Stored data:
* * *
-- ==== Sys2Proof/Machine/State.lean ====
section
/-!
DEFINITION. Sys2Proof/Machine/State.lean: the state of the module as plain data, and the state right after
reset. INVENTORY.md lists every field with its rule and reset value.
-/

namespace Sys2Proof.Machine

/-- A table of entries by number, numbers rising (Machine/MapOps.lean keeps the order). -/
abbrev Table (α : Type) := List (Nat × α)

/-- Privilege of a group: machine level is the management core's alone (R87). -/
inductive Level where
  | user | supervisor
  deriving DecidableEq, Repr

/-- CLASS of a tile directory entry (R258, R259). -/
inductive TileClass where
  | zero | const | ident | general
  deriving DecidableEq, Repr

/-- A tile directory entry (R258). -/
structure TileEntry where
  cls : TileClass
  tag : Tag
  nf : Bool
  poison : Bool
  cval : BitVec 32
  deriving DecidableEq, Repr

/-- A record of the store-fault record queue with its reported mark and the clock of its arrival (R365, R366). -/
structure SfRecord where
  pc : Word
  addr : Word
  data : Word
  src : Nat
  wlog : Nat
  sub : Nat
  elem : Nat
  reported : Bool
  came : Nat
  deriving DecidableEq, Repr

/-- The vector pipes (R39). -/
inductive Pipe where
  | aluA | aluB | xl | ld | st
  deriving DecidableEq, Repr

/-- How an instruction moves through its convoy (R194, R215): its step k and its latency λ in beats, whether it is multiply class, whether it
waits for the whole registers of its producers, and whether its consumers wait for its own whole register. -/
structure Timing where
  k : Nat
  lam : Nat
  mult : Bool
  waits : Bool
  gathers : Bool
  deriving DecidableEq, Repr

/-- A convoy member: its pipe, the FIFO it pushes when it is done, the x register it writes at its end (R38, R316, R190);
its accesses, whose numbers lie from `lo` up to `hi` (R334); the elements of an element group, the access indices that one spans, its element
groups, and how many of them have issued (R193). `time` is its class; `reads` and `writes` are the registers that R195 compares, v registers
under their number and m registers 32 above; `serial` marks serial mode (R197, R231); `floor` is the convoy's beat count when it joined,
`base` the element groups issued before the convoy last restarted (R85), `lag` the beats until its last result is written, `fed` how far each
slice queue has accepted its accesses (R250). -/
structure Member where
  pipe : Pipe
  push : Option (BitVec 4)
  xdst : Option Reg
  lo : Nat
  hi : Nat
  per : Nat
  unit : Nat
  total : Nat
  issued : Nat
  time : Timing
  reads : List Nat
  writes : List Nat
  serial : Bool
  floor : Nat
  base : Nat
  lag : Nat
  fed : List Nat
  deriving DecidableEq, Repr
* * *
> _What the task asks_: Within the data above, how many lines include "accesses"? The number alone is the answer.

> _Response_: 2